(Saved entries)
<<<<
-- ==== Sys2Proof/Proofs/Withdrawals.lean ====
section
/-! SUPPORT. The withdrawals that the Store Arbiter takes ahead of a grant, all at once (R27, R51, R131). -/

namespace Sys2Proof.Machine

variable {s : State} {n p head : Port} {rest : List Port} {stopped taken : Port → Bool}

/-! ## Requests withdrawn together -/

/-- The executors of the ports named go IDLE. -/
def State.stopAll (s : State) (stopped : Port → Bool) : State :=
  { s with execs := s.execs.mapPorts (fun p e => if stopped p then .idle else e) }

/-- One of the requests stopped is a LINK. -/
def State.stopsLink (s : State) (stopped : Port → Bool) : Bool :=
  Port.all.any (fun p => stopped p && (s.executor p).onLink)

/-- The requests of the ports named stop together: the token of a LINK among them passes on (R51, R131). -/
def State.withdrawn (s : State) (stopped : Port → Bool) : State :=
  if s.stopsLink stopped then (s.stopAll stopped).passToken else s.stopAll stopped

theorem State.stopAll_executor (s : State) (stopped : Port → Bool) (p : Port) :
    (s.stopAll stopped).executor p = if stopped p then .idle else s.executor p := PerPort.get_mapPorts _ s.execs p

theorem State.stopAll_executor_of_not (h : stopped p = false) : (s.stopAll stopped).executor p = s.executor p := by
  rw [State.stopAll_executor, h]; rfl

/-- One more executor goes IDLE. -/
theorem State.stopAll_setExecutor (s : State) (stopped : Port → Bool) (n : Port) :
    (s.stopAll stopped).setExecutor n .idle = s.stopAll (fun p => stopped p || decide (p = n)) := by
  have hexecs : (s.stopAll stopped).execs.set n .idle = (s.stopAll (fun p => stopped p || decide (p = n))).execs := by
    refine PerPort.eq_of_get fun p => ?_
    rw [PerPort.get_set]
    show _ = (s.stopAll (fun p => stopped p || decide (p = n))).executor p
    rw [State.stopAll_executor]
    by_cases hp : p = n
    · simp [hp]
    · simp only [hp, if_false, decide_false, Bool.or_false]
      exact State.stopAll_executor s stopped p
  rw [State.setExecutor, hexecs]
  rfl

theorem State.stopsLink_iff : s.stopsLink stopped = true ↔ ∃ p, stopped p = true ∧ (s.executor p).onLink = true := by
  simp only [State.stopsLink, List.any_eq_true, Bool.and_eq_true, Port.mem_all, true_and]

theorem State.withdrawn_of_no_link (h : s.stopsLink stopped = false) : s.withdrawn stopped = s.stopAll stopped := by
  rw [State.withdrawn, h]; rfl

theorem State.withdrawn_of_link (h : s.stopsLink stopped = true) : s.withdrawn stopped = (s.stopAll stopped).passToken :=
  if_pos h

/-- Withdrawing nothing changes nothing. -/
theorem State.withdrawn_none (s : State) (h : ∀ p, stopped p = false) : s.withdrawn stopped = s := by
  have hlink : s.stopsLink stopped = false := Bool.eq_false_iff.2 fun hl => by
    obtain ⟨p, hp, -⟩ := State.stopsLink_iff.1 hl
    rw [h] at hp
    cases hp
  rw [State.withdrawn_of_no_link hlink, State.stopAll]
  have hexecs : s.execs.mapPorts (fun p e => if stopped p then .idle else e) = s.execs :=
    PerPort.eq_of_get fun p => by rw [PerPort.get_mapPorts, h]; rfl
  rw [hexecs]

theorem State.withdrawn_frame (s : State) (stopped : Port → Bool) : s.withdrawn stopped = { s with
    execs := (s.withdrawn stopped).execs, serial := (s.withdrawn stopped).serial } := by
  rw [State.ext_iff]
  unfold State.withdrawn
  split <;> simp [State.stopAll]

/-! ## The token passes among executors -/

/-- An empty queue frees the token. -/
theorem State.passToken_of_nil (h : s.serial.queue = []) :
    s.passToken = { s with serial := { token := .free, queue := [] } } := by
  unfold State.passToken
  rw [h]

/-- The head waiter becomes the holder. -/
theorem State.passToken_of_cons (h : s.serial.queue = head :: rest) : s.passToken =
    State.setExecutor { s with serial := { token := .held head, queue := rest } } head (s.executor head).resume := by
  unfold State.passToken
  rw [h]

theorem State.passToken_executor (h : s.serial.queue = head :: rest) (q : Port) :
    s.passToken.executor q = if q = head then (s.executor head).resume else s.executor q := by
  rw [State.passToken_of_cons h, State.executor_setExecutor]
  rfl

theorem PerPort.set_comm {α : Type} (f : PerPort α) {n m : Port} (h : n ≠ m) (a b : α) :
    (f.set n a).set m b = (f.set m b).set n a := by
  refine PerPort.eq_of_get fun p => ?_
  simp only [PerPort.get_set]
  split
  · next hp => rw [if_neg (hp ▸ h.symm)]
  · rfl

/-- Another executor than the head waiter's may stop ahead of the passing of the token, or behind it. -/
theorem State.passToken_setExecutor (h : ∀ rest, s.serial.queue ≠ n :: rest) :
    s.passToken.setExecutor n .idle = (s.setExecutor n .idle).passToken := by
  cases hq : s.serial.queue with
  | nil => rw [State.passToken_of_nil hq, State.passToken_of_nil (s := s.setExecutor n .idle) hq]; rfl
  | cons head rest =>
    have hne : head ≠ n := fun hh => h rest (by rw [hq, hh])
    rw [State.passToken_of_cons hq, State.passToken_of_cons (s := s.setExecutor n .idle) hq,
      State.executor_setExecutor_of_ne s _ hne]
    simp only [State.setExecutor]
    rw [PerPort.set_comm _ hne]

/-! ## One withdrawal after another -/

/-- A port whose pending cycle is to be withdrawn has a request that runs. -/
theorem State.running_of_withdrawing (h : s.withdrawing p = true) : ∃ w, (s.executor p).state = .running w := by
  obtain ⟨-, hcycle, -, -⟩ := (s.withdrawing_iff p).1 h
  obtain ⟨w, hw, -⟩ := Executor.hasCycle_iff.1 hcycle
  exact ⟨w, hw⟩

/-- No waiter has a cycle to withdraw. -/
theorem State.TokenLaw.head_not_withdrawing (h : s.TokenLaw) (hq : s.serial.queue = head :: rest) :
    s.withdrawing head = false := by
  refine State.withdrawing_of_no_cycle s ?_
  have hwait : (s.executor head).state = .tokenWait := (h.waitersWait head).1 (by rw [hq]; exact List.mem_cons_self)
  simp [Executor.hasCycle, hwait]

/-- At most one of the cycles to be withdrawn is a LINK's (R49, R51). -/
theorem State.withdrawing_link_unique (hx : s.ExecutorLaw) (ht : s.TokenLaw) {p q : Port} (hp : s.withdrawing p = true)
    (hq : s.withdrawing q = true) (hlp : (s.executor p).onLink = true) (hlq : (s.executor q).onLink = true) : p = q := by
  have hlinking : ∀ {x : Port}, s.withdrawing x = true → (s.executor x).onLink = true →
      (s.executor x).linking = true := fun {x} hw hl => by
    obtain ⟨w, hrun⟩ := State.running_of_withdrawing hw
    rw [← (hx.shaped x).onLink_eq_linking hrun, hl]
  exact ht.onlyLinker (hlinking hp hlp) (hlinking hq hlq)

theorem Executor.resume_abandoned (e : Executor) : e.resume.abandoned = e.abandoned := by
  unfold Executor.resume
  split <;> rfl

/-- A withdrawal takes no part in whether another port's cycle is to be withdrawn. -/
theorem State.withdrawn_withdrawing (hx : s.ExecutorLaw) (ht : s.TokenLaw) (hn : stopped n = false) :
    (s.withdrawn stopped).withdrawing n = s.withdrawing n := by
  have hsame : ∀ u : State, u.executor n = s.executor n → u.inProgress = s.inProgress → u.device = s.device →
      u.withdrawing n = s.withdrawing n := fun u he hp hd => by rw [State.withdrawing, he, hp, hd]; rfl
  cases hlink : s.stopsLink stopped with
  | false =>
    rw [State.withdrawn_of_no_link hlink]
    exact hsame _ (State.stopAll_executor_of_not hn) rfl rfl
  | true =>
    rw [State.withdrawn_of_link hlink]
    cases hq : s.serial.queue with
    | nil =>
      rw [State.passToken_of_nil (s := s.stopAll stopped) hq]
      exact hsame _ (State.stopAll_executor_of_not hn) rfl rfl
    | cons head rest =>
      have hexec := State.passToken_executor (s := s.stopAll stopped) hq n
      by_cases hnh : n = head
      · have hwait : (s.executor head).state = .tokenWait :=
          (ht.waitersWait head).1 (by rw [hq]; exact List.mem_cons_self)
        rw [hnh] at hn hexec ⊢
        rw [ht.head_not_withdrawing hq]
        refine State.withdrawing_of_not_abandoned _ ?_
        rw [hexec, if_pos rfl, State.stopAll_executor_of_not hn, Executor.resume_abandoned]
        exact ((hx.shaped head).waiting hwait).2
      · rw [if_neg hnh, State.stopAll_executor_of_not hn] at hexec
        exact hsame _ hexec (State.passToken_inProgress _) (State.passToken_device _)

/-- One more withdrawal after those of the ports named. -/
theorem State.endRequest_withdrawn (hx : s.ExecutorLaw) (ht : s.TokenLaw)
    (honly : ∀ p, stopped p = true → s.withdrawing p = true) (hn : stopped n = false) (hw : s.withdrawing n = true) :
    (s.withdrawn stopped).endRequest n = s.withdrawn (fun p => stopped p || decide (p = n)) := by
  have hhead : ∀ rest, s.serial.queue ≠ n :: rest := fun rest hq => by
    rw [ht.head_not_withdrawing hq] at hw
    cases hw
  have hexec : (s.stopAll stopped).executor n = s.executor n := State.stopAll_executor_of_not hn
  cases hlink : (s.executor n).onLink with
  | true =>
    have hbefore : s.stopsLink stopped = false := Bool.eq_false_iff.2 fun hl => by
      obtain ⟨p, hp, hlp⟩ := State.stopsLink_iff.1 hl
      rw [State.withdrawing_link_unique hx ht (honly p hp) hw hlp hlink, hn] at hp
      cases hp
    have hafter : s.stopsLink (fun p => stopped p || decide (p = n)) = true :=
      State.stopsLink_iff.2 ⟨n, by simp, hlink⟩
    rw [State.withdrawn_of_no_link hbefore, State.withdrawn_of_link hafter, State.endRequest, hexec, if_pos hlink,
      State.stopAll_setExecutor]
  | false =>
    have hafter : s.stopsLink (fun p => stopped p || decide (p = n)) = s.stopsLink stopped := by
      rw [Bool.eq_iff_iff, State.stopsLink_iff, State.stopsLink_iff]
      refine exists_congr fun p => ?_
      by_cases hp : p = n
      · simp [hp, hlink]
      · simp [hp]
    cases hbefore : s.stopsLink stopped with
    | false =>
      rw [hbefore] at hafter
      rw [State.withdrawn_of_no_link hbefore, State.withdrawn_of_no_link hafter,
        State.endRequest_of_not_link _ n (by rw [hexec, hlink]), State.stopAll_setExecutor]
    | true =>
      rw [hbefore] at hafter
      have hkept : ((s.stopAll stopped).passToken).executor n = s.executor n := by
        cases hq : s.serial.queue with
        | nil => rw [State.passToken_of_nil (s := s.stopAll stopped) hq]; exact hexec
        | cons head rest =>
          rw [State.passToken_executor (s := s.stopAll stopped) hq, if_neg, hexec]
          exact fun hnh => hhead rest (by rw [hq, hnh])
      rw [State.withdrawn_of_link hbefore, State.withdrawn_of_link hafter,
        State.endRequest_of_not_link _ n (by rw [hkept, hlink]),
        State.passToken_setExecutor (s := s.stopAll stopped) hhead, State.stopAll_setExecutor]

theorem State.withdraw_withdrawn (hx : s.ExecutorLaw) (ht : s.TokenLaw)
    (honly : ∀ p, stopped p = true → s.withdrawing p = true) (hn : stopped n = false) :
    (s.withdrawn stopped).withdraw taken n =
      s.withdrawn (fun p => stopped p || (decide (p = n) && (s.withdrawing p && taken p))) := by
  rw [State.withdraw, State.withdrawn_withdrawing hx ht hn]
  split
  · next hw =>
    have hwith : s.withdrawing n = true := (Bool.and_eq_true _ _ ▸ hw).1
    rw [State.endRequest_withdrawn hx ht honly hn hwith]
    congr 1
    funext p
    by_cases hp : p = n
    · simp [hp, hw]
    · simp [hp]
  · next hw =>
    congr 1
    funext p
    by_cases hp : p = n
    · simp [hp, hw]
    · simp [hp]

/-- The withdrawals taken one after another, of the ports of a list, are those requests withdrawn together. -/
theorem State.withdraw_foldl (hx : s.ExecutorLaw) (ht : s.TokenLaw) (ps : List Port) : ∀ stopped : Port → Bool,
    (∀ p, stopped p = true → s.withdrawing p = true) → ps.Nodup → (∀ p ∈ ps, stopped p = false) →
    ps.foldl (State.withdraw taken) (s.withdrawn stopped) =
      s.withdrawn (fun p => stopped p || (decide (p ∈ ps) && (s.withdrawing p && taken p))) := by
  induction ps with
  | nil => intro stopped _ _ _; simp
  | cons n ps ih =>
    intro stopped honly honce hnone
    obtain ⟨hnps, honce⟩ := List.nodup_cons.1 honce
    rw [List.foldl_cons, State.withdraw_withdrawn hx ht honly (hnone n List.mem_cons_self), ih _ _ honce]
    · congr 1
      funext p
      by_cases hp : p = n <;> simp [hp, hnps]
    · intro p hp
      have hne : p ≠ n := fun h => hnps (h ▸ hp)
      simp [hnone p (List.mem_cons_of_mem _ hp), hne]
    · intro p hp
      simp only [Bool.or_eq_true, Bool.and_eq_true, decide_eq_true_eq] at hp
      exact hp.elim (honly p) fun h => h.2.1

theorem Port.all_nodup : Port.all.Nodup := by decide

/-- The requests that the arbiter's turn withdraws. -/
def State.turnStops (s : State) (p : Port) : Bool := s.withdrawing p && Config.withdrawalTaken s.freeIndex p

/-- The arbiter's withdrawals, taken port by port, are one withdrawal of all it takes (log 17). -/
theorem State.takeWithdrawals_withdrawn (hx : s.ExecutorLaw) (ht : s.TokenLaw) :
    ∃ i, s.takeWithdrawals = { s.withdrawn s.turnStops with freeIndex := i } := by
  unfold State.takeWithdrawals
  split
  · have hfold := State.withdraw_foldl hx ht (taken := Config.withdrawalTaken s.freeIndex) Port.all (fun _ => false)
      (fun _ h => nomatch h) Port.all_nodup (fun _ _ => rfl)
    rw [State.withdrawn_none s fun _ => rfl] at hfold
    simp only [Port.mem_all, decide_true, Bool.true_and, Bool.false_or] at hfold
    exact ⟨s.freeIndex + 1, congrArg (fun u : State => { u with freeIndex := s.freeIndex + 1 }) hfold⟩
  · next hany =>
    have hnone : ∀ p, s.turnStops p = false := fun p => by
      rw [State.turnStops, Bool.eq_false_iff.2 fun hw => hany (List.any_eq_true.2 ⟨p, Port.mem_all p, hw⟩), Bool.false_and]
    exact ⟨s.freeIndex, by rw [State.withdrawn_none s hnone]⟩

/-- What requests withdrawn together leave is what the withdrawals are to leave (R27, R51, R131). -/
theorem State.withdrew_withdrawn (ht : s.TokenLaw) (honly : ∀ p, stopped p = true → s.withdrawing p = true) (i : Nat) :
    Withdrew s stopped { s.withdrawn stopped with freeIndex := i } := by
  have hlinked : ∀ p, stopped p = true → (s.executor p).onLink = true →
      s.withdrawn stopped = (s.stopAll stopped).passToken := fun p hp hl =>
    State.withdrawn_of_link (State.stopsLink_iff.2 ⟨p, hp, hl⟩)
  refine ⟨honly, ?rest, fun hno => ?noLink, fun p hp hl hq => ?lastLink, ?nextLink⟩
  case rest => rw [State.withdrawn_frame]
  case noLink =>
    have hlink : s.stopsLink stopped = false := Bool.eq_false_iff.2 fun hl => by
      obtain ⟨p, hp, hlp⟩ := State.stopsLink_iff.1 hl
      rw [hno p hp] at hlp
      cases hlp
    rw [State.withdrawn_of_no_link hlink]
    exact ⟨rfl, s.stopAll_executor stopped⟩
  case lastLink =>
    rw [hlinked p hp hl, State.passToken_of_nil (s := s.stopAll stopped) hq]
    exact ⟨rfl, s.stopAll_executor stopped⟩
  case nextLink =>
    intro p head rest tag named target hp hl hq hcur
    have hhead : stopped head = false := Bool.eq_false_iff.2 fun hs => by
      have hwith := honly head hs
      rw [ht.head_not_withdrawing hq] at hwith
      cases hwith
    have hresume : (s.executor head).resume =
        { s.executor head with state := .running .checkWalk, walkPos := target, hops := 0 } := by
      simp only [Executor.resume, hcur]
    rw [hlinked p hp hl]
    refine ⟨by rw [State.passToken_of_cons (s := s.stopAll stopped) hq]; rfl, fun q => ?_⟩
    show (s.stopAll stopped).passToken.executor q = _
    rw [State.passToken_executor (s := s.stopAll stopped) hq, State.stopAll_executor_of_not hhead, hresume,
      State.stopAll_executor]

end Sys2Proof.Machine

open Sys2Proof Sys2Proof.Machine

/-- Settles O59: the arbiter's turn grants from the part with the withdrawals it takes made together. -/
theorem withdrawalsComeInEitherOrder : Obligations.WithdrawalsComeInEitherOrder := by
  intro s hx ht
  obtain ⟨i, hturn⟩ := State.takeWithdrawals_withdrawn hx ht
  refine ⟨s.withdrawing_iff, s.turnStops, _,
    State.withdrew_withdrawn ht (fun p hp => (Bool.and_eq_true _ _ ▸ hp).1) i, ?_⟩
  rw [State.arbitrate, hturn]
end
>>>>
EXERCISE INSTRUCTIONS: Every line above in which the word "obtain" occurs needs to be copied.

ANSWER TO THE EXERCISE:
    obtain ⟨p, hp, -⟩ := State.stopsLink_iff.1 hl
  obtain ⟨-, hcycle, -, -⟩ := (s.withdrawing_iff p).1 h
  obtain ⟨w, hw, -⟩ := Executor.hasCycle_iff.1 hcycle
    obtain ⟨w, hrun⟩ := State.running_of_withdrawing hw
      obtain ⟨p, hp, hlp⟩ := State.stopsLink_iff.1 hl
    obtain ⟨hnps, honce⟩ := List.nodup_cons.1 honce
      obtain ⟨p, hp, hlp⟩ := State.stopsLink_iff.1 hl
  obtain ⟨i, hturn⟩ := State.takeWithdrawals_withdrawn hx ht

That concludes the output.